La Ville avait démoli toutes ces barraques joyeuses, et construit, au grand applaudissement de messieurs les voyageurs anglais, une longue suite de maisons neuves à huit étages ; la Police avait balayé tous ces bateleurs sans aveu qui vivaient si bien en faisant rire, — et qui sont passés déjà sans nul doute à l’état de voleurs et de meurtriers ; — et quant aux petits théâtres, qu’on ne pourrait fermer sans causer une révolution à Naples, on les a logés dans les caves des maisons nouvelles, où l’on descend — au lieu de monter — dans les loges et galeries, le parquet se trouvant exactement au-dessous du niveau de la mer. — L’industrie qui fleurit actuellement le long des trottoirs de bitume est un commerce de bouts de cigares, compensation presque dérisoire pour le peuple napolitain.

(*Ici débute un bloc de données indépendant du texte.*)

/-- The move of a word whose trigger is a resolving unit's. -/
def resolvingMove (ms : List MoveVal) : Option MoveVal :=
  ms.find? (fun m => isTrigger m.dst && !isImmediate (blockOf m.dst))

/-- The moves of a word whose triggers are immediate units'. -/
def immediateMoves (ms : List MoveVal) : List MoveVal := ms.filter (fun m => isTrigger m.dst && isImmediate (blockOf m.dst))

/-- The slot after the plain writes and immediate triggers of a word, with the pc moved on (02 R50). -/
def State.commitSlot (s : State) (c i : Nat) (ms : List MoveVal) (here next : Word) : Except (FaultInfo × MoveVal) Slot :=
  immMoves (s.immCtx c i here next) (immediateMoves ms) { (s.slot c i).writeMoves ms with pc := next }

/-- A fault of a triggered operation: INFO names the trigger of the faulting move (14 R353). -/
def withInfo (f : FaultInfo) (m : MoveVal) : FaultInfo :=
  if f.code = cSoftware then f else { f with info := m.dst.setWidth 64 }

/-- The held word of a strand commits with what f does to its slot, and retires (02 R54). -/
def State.finishHeld (s : State) (c i : Nat) (h : HeldWord) (f : MoveVal → Slot → Slot) : State :=
  match resolvingMove h.moves, s.commitSlot c i h.moves h.here h.next with
  | some m, .ok sl =>
    let stepped := (s.slot c i).step
    let s := s.setSlot c i { f m sl with held := none }
    s.settle c i h.here h.word stepped
  | _, _ => s

/-- The held word of a strand faults at its reply (02 R54, 14 R351). -/
def State.faultHeld (s : State) (c i : Nat) (h : HeldWord) (f : FaultInfo) : State :=
  match resolvingMove h.moves with
  | some m => s.trap c i (withInfo f m) m.isB h.here h.word
  | none => s

/-- The trigger of a store or an amo of the own core, which its core logs (07 R172). -/
def loggedTrigger (d : BitVec 14) : Bool := (blockOf d == 0x0B && lsuStores (opOf d)) || blockOf d == 0x0C

/-- A parked or remote access of a strand has been performed, or met uncorrectable data (07 R156, R157, R178). A store or an amo to device memory is
logged before its word retires, and the word waits where the log has no room (07 R172, R173); the clean words of its line go, which another strand
may have filled meanwhile (07 R164, 08 R186); a write of the fabric unit to the own device sets the page's D bit. -/
def State.finishAccess (s : State) (c i : Nat) (r : Option (Nat × FFlags)) : State :=
  match (s.slot c i).held with
  | none => s
  | some h =>
    match resolvingMove h.moves with
    | none => s
    | some m =>
      let sl := (s.slot c i).writeMoves h.moves
      let ea := accessEa m.dst m.val sl
      match r with
      | none => s.faultHeld c i h (faultAt cDataLost ea)
      | some (v, fl) =>
        let mode := accessMode m.dst sl
        let g := sl.seg (segNo ea)
        let va := g.base + offOf ea
        let part := (s.cell c).part
        let logs := g.space == 4 && loggedTrigger m.dst
        if logs && !(s.core c).logRoom va then
          s.setSlot c i { s.slot c i with st := .issued, held := some { h with why := .logSpace, reply := some (.value (BitVec.ofNat 128 v) fl) } }
        else
          let s := if logs then s.logWrite c part va else s
          let s := match h.why with
            | .feAt (.stack _) => if g.space == 5 && opOf m.dst != 0 then s.setDirtyBit part (va % 2 ^ 42) else s
            | _ => s
          let s := if g.space = 4 then s.dropWords c part va 255 else s
          let s := s.acquireAfter c mode g.space
          (s.finishHeld c i h (fun m sl => deliverAccess m.dst { sl with age := 0 } v fl)).noteActivity (s.cell c).launch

Voilà ce qu’est devenue la célèbre place du Môle, voilà ce que deviendra notre boulevard du Temple, que les belles maisons envahissent déjà d’un tiers. Il est évident que la Ville possède en ce moment dans ses cartons des plans tendant à aligner géométriquement ce boulevard jusqu’au coin de la rue du Temple, en faisant disparaître des dernières façades du XVIIIe siècle, respectées par tant d’incendies. Sans avoir une grande valeur d’architecture, ces constructions ne manquent pas d’élégance et font trêve un peu à ces froides bâtisses, plates, chargées d’étages, et criblées de fenêtres, où le jour et l’espace se mesurent si tristement à nos pâles concitoyens ! Savez-vous que ce boulevard qu’on va rétrécir de deux allées fut une des plus charmantes promenades de nos pères, et des plus distinguées même. Voici comment le dépeignait un auteur de la fin du XVIIIe siècle :
« Quel coup d’œil agréable ! deux triples rangées de chaises occupées par autant de Vénus que d’Adonis. Que de bons mots dits et rendus, de fines agaceries ! Les femmes tâchent d’offrir à nos yeux blasés une nouvelle coiffure qui les réveille. L’hérisson leur donnait un air boudeur, et vite la coiffure à l’enfant ; elles sont mieux ainsi qu’à l’époque où elles avaient la tête chargée de panaches énormes, qu’elles ont quittés parce que des plaisants leur reprochaient de porter les plumes des dindons qu’elles avaient plumés. Enfin, c’est une grande satisfaction de voir toutes ces belles passer çà et là, l’une clignoter d’un œil assassin, l’autre vous faire remarquer, en affectant de rire, une petite bouche qu’elle pince en retirant ses joues ; et celle-ci, dans sa voiture, un élégant à sa portière, qui tout en ricanant lui déclare ses feux, tandis que par-dessus sa tête, aux boucles flottantes, parfumées de l’odeur la plus forte, elle fait des signes à d’autres... Quel tableau ! O Athènes ! tu crois ne plus exister et l’on te retrouve sur ce boulevard ! »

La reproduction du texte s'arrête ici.